Science briefs: The music we play while drinking a cold one alters how we think it tastes

July 2, 2016 at 12:00AM

Music can affect how we think beer tastes

A well-curated jukebox and a frosty beer have long gone hand-in-hand, but they may be more intertwined than we imagined. Research suggests that listening to certain music while drinking a beer can directly affect how we perceive that beer to taste. For example, if you're listening to high-pitched music while sipping a Budweiser, that beer might seem to taste sweeter than it actually does. Or if you're listening to deep, bass-heavy music, you might think the beer is bitterer and more alcoholic than it is. That is what was found in a study set to be published in September in the journal Food Quality and Preference.

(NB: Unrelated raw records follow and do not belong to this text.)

-- ==== Sys2Proof/Certificates/Slice0/Obligations.lean ====
section
/-! DEFINITION. The statements about the machine, for the provers. Each docstring says which rule of
spec/ it formalises, and names the spec's own decision (D<n>) or the log entry where it rests on one.
In every statement `nextAnswer s` is what the transport answers to the exchange the instruction sends
(spec/00_scope.md R9; the script and the draws are notes/assumptions/2.md). -/

open Sys2Proof Sys2Proof.Machine

/-! ### Encodings -/

/-- 40_command_frame.md R100. -/
def Obligations.PackPlacesOpcodeAndAddress : Prop :=
  ∀ (op : Opcode) (a : Addr),
    (pack op a).extractLsb' 12 4 = op.code ∧ (pack op a).extractLsb' 0 12 = a ∧
      pack op a = (op.code.zeroExtend 16 <<< 12) ||| a.zeroExtend 16

/-- 40_command_frame.md R101: [{op, a[11:8]}, a[7:0]]. -/
def Obligations.FrameIsTwoBytesHighFirst : Prop :=
  ∀ (op : Opcode) (a : Addr),
    frame op a = [op.code ++ a.extractLsb' 8 4, a.extractLsb' 0 8] ∧
      (byteAt (frame op a) 0 ++ byteAt (frame op a) 1 : CmdWord) = pack op a

/-- 40_command_frame.md R103: the five opcodes, and Invalid for every other (the spec's decision D25). -/
def Obligations.FrameDecoderIsTotal : Prop :=
  ∀ b0 b1 : Byte,
    decodeFrame b0 b1 =
      if b0.extractLsb' 4 4 = 0x3 then some (.read, b0.extractLsb' 0 4 ++ b1)
      else if b0.extractLsb' 4 4 = 0x6 then some (.write, b0.extractLsb' 0 4 ++ b1)
      else if b0.extractLsb' 4 4 = 0xC then some (.writeEEPROM, b0.extractLsb' 0 4 ++ b1)
      else if b0.extractLsb' 4 4 = 0x5 then some (.setZeroPoint, b0.extractLsb' 0 4 ++ b1)
      else if b0.extractLsb' 4 4 = 0xA then some (.continuousRead, b0.extractLsb' 0 4 ++ b1)
      else none

/-- 40_command_frame.md R104 (its second sentence is the spec's own derivation): decoding a frame
recovers opcode and address, no two pairs share a frame, and the frames are the byte pairs whose high
nibble is a defined opcode. -/
def Obligations.FrameRoundTrip : Prop :=
  (∀ (op : Opcode) (a : Addr) (b0 b1 : Byte),
    decodeFrame b0 b1 = some (op, a) ↔ frame op a = [b0, b1]) ∧
  (∀ b0 b1 : Byte, (∃ op a, frame op a = [b0, b1]) ↔ ∃ op : Opcode, op.code = b0.extractLsb' 4 4)

/-- Every well-formed instruction survives encoding and decoding. -/
def Obligations.DecodeEncode : Prop :=
  ∀ (c : Config) (i : Instr), i.wf c = true → decode (encode i) = .instr i

/-- Every code has one meaning: what the decoder accepts is what the encoder writes. -/
def Obligations.EncodeDecode : Prop :=
  ∀ (code : Code) (i : Instr), decode code = .instr i → encode i = code

/-- Words written out from 30_encoding.md R81, R82 and R85, and what they stand for. -/
def Obligations.SampleWordsDecode : Prop :=
  decodeTableWord 16 0x3113 = some (.read 0x113) ∧
    decodeTableWord 16 0xCFFF = some (.writeEEPROM 0xFFF) ∧
    decode (.tx [0x60, 0x0E, 0x12]) = .instr (.write 0x00E (.one 0x12)) ∧
    decode (.tx [0xA0, 0x03, 0x00, 0x00, 0x00, 0x00]) = .instr (.continuousRead 0x003 6) ∧
    decodeTableWord 8 0x8 = some .abzResWrite

/-- 30_encoding.md R82, R84: the reserved REQ_OP codes are exactly 0x0 and 0x9 to 0xF. -/
def Obligations.ReservedOperationCodes : Prop :=
  ∀ op : BitVec 4,
    decode (.reqOp op) = .rejected (.reservedOperation op) ↔ op = 0 ∨ 9 ≤ op.toNat

/-- 30_encoding.md R84, and that every legal request is an instruction. -/
def Obligations.LegalRequests : Prop :=
  ∀ (c : Config) (r : Request),
    (legal c r = true ↔
      (r.op = 0x1 ∨ r.op = 0x2 ∨ r.op = 0x3 ∨ r.op = 0x4 ∨ r.op = 0x5 ∨ r.op = 0x6 ∨ r.op = 0x7 ∨
        r.op = 0x8) ∧
        (r.op ≠ 0x3 ∨ (3 ≤ r.tlen.toNat ∧ r.tlen.toNat ≤ c.burstMaxTotal))) ∧
    (legal c r = true → ∃ i, decode (.reqOp r.op) = .instr i ∧ isHostOp i = true)

/-- 40_command_frame.md R102 and 60_exceptions.md R205 for the packer: refused, never truncated. Which
operand is named where both are too wide is notes/assumptions/12.md. -/
def Obligations.PackerRefusesWideOperands : Prop :=
  (∀ (op : Opcode) (a : Nat), a < 0x1000 →
    packChecked op.code.toNat a = .ok (pack op (BitVec.ofNat 12 a))) ∧
  (∀ (op : Opcode) (a : Nat), 0x1000 ≤ a →
    packChecked op.code.toNat a = .error (.operandOutOfRange .addr a)) ∧
  (∀ op a : Nat, (∀ o : Opcode, o.code.toNat ≠ op) →
    packChecked op a = .error (.operandOutOfRange .opcode op))

/-! ### Data formats -/

/-- 43_config.md R181 and 30_encoding.md R88: the formula, the fields and the injectivity (the flag
positions are the spec's decision D11; the injectivity is its own derivation). -/
def Obligations.AbzWordFields : Prop :=
  (∀ (res : Resolution) (sw off : Bool),
    abzWord res sw off = abzFormula res sw off ∧
      (abzWord res sw off).extractLsb' 2 14 = res ∧ (abzWord res sw off).getLsbD 1 = off ∧
      (abzWord res sw off).getLsbD 0 = sw) ∧
  (∀ (r₁ r₂ : Resolution) (s₁ s₂ o₁ o₂ : Bool),
    abzWord r₁ s₁ o₁ = abzWord r₂ s₂ o₂ → r₁ = r₂ ∧ s₁ = s₂ ∧ o₁ = o₂)

/-- 43_config.md R184 for the ABZ packer: refused, never truncated. Which operand is named where several
are too wide is notes/assumptions/12.md. -/
def Obligations.AbzPackerRefusesWideOperands : Prop :=
  ∀ res sw off : Nat,
    (res ≤ 0x3FFF → sw ≤ 1 → off ≤ 1 →
      abzWordChecked res sw off = .ok (BitVec.ofNat 16 (4 * res + 2 * off + sw))) ∧
    (0x3FFF < res → abzWordChecked res sw off = .error (.operandOutOfRange .res res)) ∧
    (res ≤ 0x3FFF → 1 < sw → abzWordChecked res sw off = .error (.operandOutOfRange .abSwap sw)) ∧
    (res ≤ 0x3FFF → sw ≤ 1 → 1 < off →
      abzWordChecked res sw off = .error (.operandOutOfRange .abzOff off))

/-- 42_angle.md R152: the formula, the sum without carries, and that b2[2:0] does not reach it. -/
def Obligations.RawAngleFormula : Prop :=
  ∀ x : Sample,
    rawAngle x = angleFormula x.angleHigh x.angleMid x.angleLowStatus ∧
      (rawAngle x).toNat =
        x.angleHigh.toNat * 8192 + x.angleMid.toNat * 32 + x.angleLowStatus.toNat / 8 ∧
      ∀ b : Byte, b.extractLsb' 3 5 = x.angleLowStatus.extractLsb' 3 5 →
        rawAngle { x with angleLowStatus := b } = rawAngle x

/-- 20_memory.md R63 (the spec's own derivation): where the angle and the status lie in the three
bytes. -/
def Obligations.AngleRegisterLayout : Prop :=
  ∀ x : Sample,
    x.angleHigh = (rawAngle x).extractLsb' 13 8 ∧ x.angleMid = (rawAngle x).extractLsb' 5 8 ∧
      x.angleLowStatus = (rawAngle x).extractLsb' 0 5 ++ statusField x

/-- 42_angle.md R150, the values it derives for its default parameters, and the example of R150. -/
def Obligations.CrcReferenceValues : Prop :=
  crc8 Config.atReset [] = 0x00 ∧ crc8 Config.atReset [0x00, 0x00, 0x00] = 0x00 ∧
    crc8 Config.atReset [0x01] = 0x07 ∧ crc8 Config.atReset [0x80] = 0x89 ∧
    crc8 Config.atReset [0x31, 0x32, 0x33, 0x34, 0x35, 0x36, 0x37, 0x38, 0x39] = 0xF4 ∧
    crc8 Config.atReset [0x12, 0x34, 0x58] = 0x56

/-- 42_angle.md R150, derived: without a final XOR, a byte sequence followed by its own CRC has
CRC 0. -/
def Obligations.AppendedCrcChecks : Prop :=
  ∀ (c : Config) (xs : List Byte), c.crcXorOut = 0 → crc8 c (xs ++ [crc8 c xs]) = 0

/-- 42_angle.md R150 and R151, derived: under a polynomial whose low bit is 1 (the default's is), a
change confined to one data byte changes the CRC. -/
def Obligations.CrcCatchesOneByte : Prop :=
  ∀ (c : Config) (pre post : List Byte) (b b' : Byte), c.crcPoly.getLsbD 0 = true → b ≠ b' →
    crc8 c (pre ++ b :: post) ≠ crc8 c (pre ++ b' :: post)

/-! ### The host -/

/-- 10_state.md R29: a START while BUSY = 0. -/
def Obligations.StartLatchesAndChecks : Prop :=
  ∀ (s : State) (rest : List HostAction),
    s.raised = none → s.hostQueue = .start :: rest → s.busy = false →
    ∃ t, step s = .next t ∧ t.cur = s.req ∧ t.stepIdx = 0 ∧ t.sacc = Sample.zero ∧
      t.req = s.req ∧ t.out = s.out ∧ t.last = s.last ∧ t.raised = none ∧ t.hostQueue = rest ∧
      t.inFlight = s.inFlight ∧ t.command = s.command ∧ t.cfg = s.cfg ∧ t.answers = s.answers ∧
      t.draws = s.draws ∧
      (legal s.cfg s.req = true → t.busy = true ∧ t.done = false ∧ t.result = .noResult) ∧
      (legal s.cfg s.req = false → t.busy = false ∧ t.done = true ∧ t.result = .illegalOp)

/-- 60_exceptions.md R203: a request that is not legal ends at START. -/
def Obligations.IllegalRequestsEndAtStart : Prop :=
  ∀ (s : State) (rest : List HostAction),
    s.raised = none → s.hostQueue = .start :: rest → s.busy = false →
    (s.req.op = 0x0 ∨ 9 ≤ s.req.op.toNat ∨
      (s.req.op = 0x3 ∧ (s.req.tlen.toNat < 3 ∨ s.cfg.burstMaxTotal < s.req.tlen.toNat))) →
    ∃ t, step s = .next t ∧ t.result = .illegalOp ∧ t.done = true ∧ t.busy = false ∧
      t.cur = s.req ∧ t.out = s.out ∧ t.last = s.last ∧ t.inFlight = s.inFlight ∧
      t.answers = s.answers ∧ t.draws = s.draws ∧ t.hostQueue = rest

/-- 60_exceptions.md R204 and 10_state.md R47: a START while BUSY = 1 sets FAULTED and changes
nothing else of the block. That every step of a faulted machine, a reset included, answers the fault is
R47 as the model reads it (notes/assumptions/8.md). -/
def Obligations.StartWhileBusyFaults : Prop :=
  (∀ (s : State) (rest : List HostAction),
    s.raised = none → s.hostQueue = .start :: rest → s.busy = true →
      step s = .next { s with hostQueue := rest, raised := some .startWhileBusy }) ∧
  (∀ (s : State) (f : Fault), s.raised = some f → step s = .fault f)

/-- 10_state.md R21 and 60_exceptions.md R205: host writes. An RW register reads back what was
written and no other register changes, a value too wide raises OperandOutOfRange, and an RO register
ignores the write. That the fault covers all seven RW registers is 93_implementation_defined.md I2, and
the field it names is notes/assumptions/12.md. -/
def Obligations.HostWrites : Prop :=
  ∀ (s : State) (rest : List HostAction) (r : HostReg) (v : Nat),
    s.raised = none → s.hostQueue = .write r v :: rest →
    (∀ w f, rwField r = some (w, f) → v < 2 ^ w →
      ∃ q, step s = .next { s with req := q, hostQueue := rest } ∧
        hostRead { s with req := q, hostQueue := rest } r = some v ∧
        ∀ r', r' ≠ r → hostRead { s with req := q, hostQueue := rest } r' = hostRead s r') ∧
    (∀ w f, rwField r = some (w, f) → 2 ^ w ≤ v →
      step s = .next { s with hostQueue := rest, raised := some (.operandOutOfRange f v) }) ∧
    (rwField r = none → step s = .next { s with hostQueue := rest })

/-- 10_state.md R52: a host read has no effect, whatever runs. -/
def Obligations.HostReadsHaveNoEffect : Prop :=
  ∀ (s : State) (rest : List HostAction) (r : HostReg),
    s.raised = none → s.hostQueue = .read r :: rest → step s = .next { s with hostQueue := rest }

/-- 10_state.md R50 and 70_reset_and_hazards.md R240 (the values are the spec's decision D28): what
reset leaves, under every value of the parameters, and that the block then waits for a START. -/
def Obligations.ResetValues : Prop :=
  ∀ c : Config,
    (∀ r v, hostRead (State.resetWith c) r = some v → v = 0) ∧
      (State.resetWith c).result = .noResult ∧ (State.resetWith c).cur = Request.zero ∧
      (State.resetWith c).stepIdx = 0 ∧ (State.resetWith c).sacc = Sample.zero ∧
      (State.resetWith c).raised = none ∧ (State.resetWith c).inFlight = false ∧
      step (State.resetWith c) = .next (State.resetWith c)

/-- 70_reset_and_hazards.md R240 and R241: a reset at any time, also while BUSY = 1, abandons the
running operation; the parameters, the host's queue and the transport stay (notes/assumptions/14.md). -/
def Obligations.ResetAtAnyTime : Prop :=
  ∀ (s : State) (rest : List HostAction), s.raised = none → s.hostQueue = .reset :: rest →
    step s = .next
      { State.resetWith s.cfg with hostQueue := rest, answers := s.answers, draws := s.draws }

/-- 10_state.md R47: FAULTED is set only by a START while BUSY = 1 or by a value too wide. -/
def Obligations.FaultsOnlyFromBrokenDuties : Prop :=
  ∀ (s t : State) (f : Fault), s.raised = none → step s = .next t → t.raised = some f →
    (∃ rest, s.hostQueue = .start :: rest ∧ s.busy = true ∧ f = .startWhileBusy) ∨
    (∃ r v w fld rest, s.hostQueue = .write r v :: rest ∧ rwField r = some (w, fld) ∧ 2 ^ w ≤ v ∧
      f = .operandOutOfRange fld v)

/-- 30_encoding.md R90 and R91 (the syntax is the spec's decision D23): from any quiet state each line
brings the block to its running operation, its operands in the fields of CUR it names and the other
fields as REQ_* had them; a BURST_READ line of an illegal length is refused by its START; and the
pseudo-operations are their expansions. The number of steps is one per host action
(notes/assumptions/1.md), and the order of the operands' writes is notes/assumptions/16.md. -/
def Obligations.ProgramLines : Prop :=
  (∀ (s : State) (rest : List HostAction), s.raised = none → s.busy = false →
    (∀ a, a < 0x1000 → s.hostQueue = lineActions (.regRead a) ++ rest →
      Sys2Proof.core.run 3 s = .next
        (startedWith { s.req with op := 0x1, addr := BitVec.ofNat 12 a } rest s)) ∧
    (∀ a v, a < 0x1000 → v < 0x100 → s.hostQueue = lineActions (.regWrite a v) ++ rest →
      Sys2Proof.core.run 4 s = .next
        (startedWith
          { s.req with op := 0x2, addr := BitVec.ofNat 12 a, wdata := BitVec.ofNat 8 v } rest s)) ∧
    (∀ a n, a < 0x1000 → n < 0x100 → s.hostQueue = lineActions (.burstRead a n) ++ rest →
      Sys2Proof.core.run 4 s = .next
        (if 3 ≤ n ∧ n ≤ s.cfg.burstMaxTotal then
          startedWith
            { s.req with op := 0x3, addr := BitVec.ofNat 12 a, tlen := BitVec.ofNat 8 n } rest s
        else
          refusedWith
            { s.req with op := 0x3, addr := BitVec.ofNat 12 a, tlen := BitVec.ofNat 8 n }
            rest s)) ∧
    (∀ a, a < 0x1000 → s.hostQueue = lineActions (.eepromWrite a) ++ rest →
      Sys2Proof.core.run 3 s = .next
        (startedWith { s.req with op := 0x4, addr := BitVec.ofNat 12 a } rest s)) ∧
    (∀ a, a < 0x1000 → s.hostQueue = lineActions (.setZero a) ++ rest →
      Sys2Proof.core.run 3 s = .next
        (startedWith { s.req with op := 0x5, addr := BitVec.ofNat 12 a } rest s)) ∧
    (s.hostQueue = lineActions .angleReadBurst ++ rest →
      Sys2Proof.core.run 2 s = .next (startedWith { s.req with op := 0x6 } rest s)) ∧
    (s.hostQueue = lineActions .angleReadBytewise ++ rest →
      Sys2Proof.core.run 2 s = .next (startedWith { s.req with op := 0x7 } rest s)) ∧
    (∀ r sw off, r < 0x4000 → sw < 2 → off < 2 →
      s.hostQueue = lineActions (.abzResWrite r sw off) ++ rest →
      Sys2Proof.core.run 5 s = .next
        (startedWith
          { s.req with
            op := 0x8, res := BitVec.ofNat 14 r, abSwap := sw == 1, abzOff := off == 1 }
          rest s))) ∧
  lineActions .readCalStatus = lineActions (.regRead addrCalibrationStatus.toNat) ∧
  lineActions .readUserId = lineActions (.regRead addrUserId.toNat) ∧
  lineActions .eepromWriteNoOperand = lineActions (.eepromWrite 0) ∧
  lineActions .setZeroNoOperand = lineActions (.setZero 0) ∧
  lineActions .angleRead = lineActions .angleReadBurst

Melting glaciers can cause tsunamis

When Greenland's melting glaciers lose large chunks of ice, it's a violent process. Last year, for instance, scientists documented gigantic glacial earthquakes. But large masses of ice falling into the waters of Greenland's fjords can also create destructive tsunamis, albeit of a relatively small scale (compared with how big open ocean tsunamis can get). A study has found that at least one notable Greenland glacier, these tsunamis appear to be getting worse as melting advances. In a closely studied 2014 event, glacier Eqip Sermia lost what the researchers calculate to be 900,000 cubic meters of ice in a landslide from its 656-foot-tall ice cliff face. That loss — which is not very big for a glacier — created a sudden tsunami wave of 164 feet in height. "This is like a bulldozer at 30 meters a second, going into this water, and pushing it forward," said Martin P. Lüthi of the University of Zurich in Switzerland.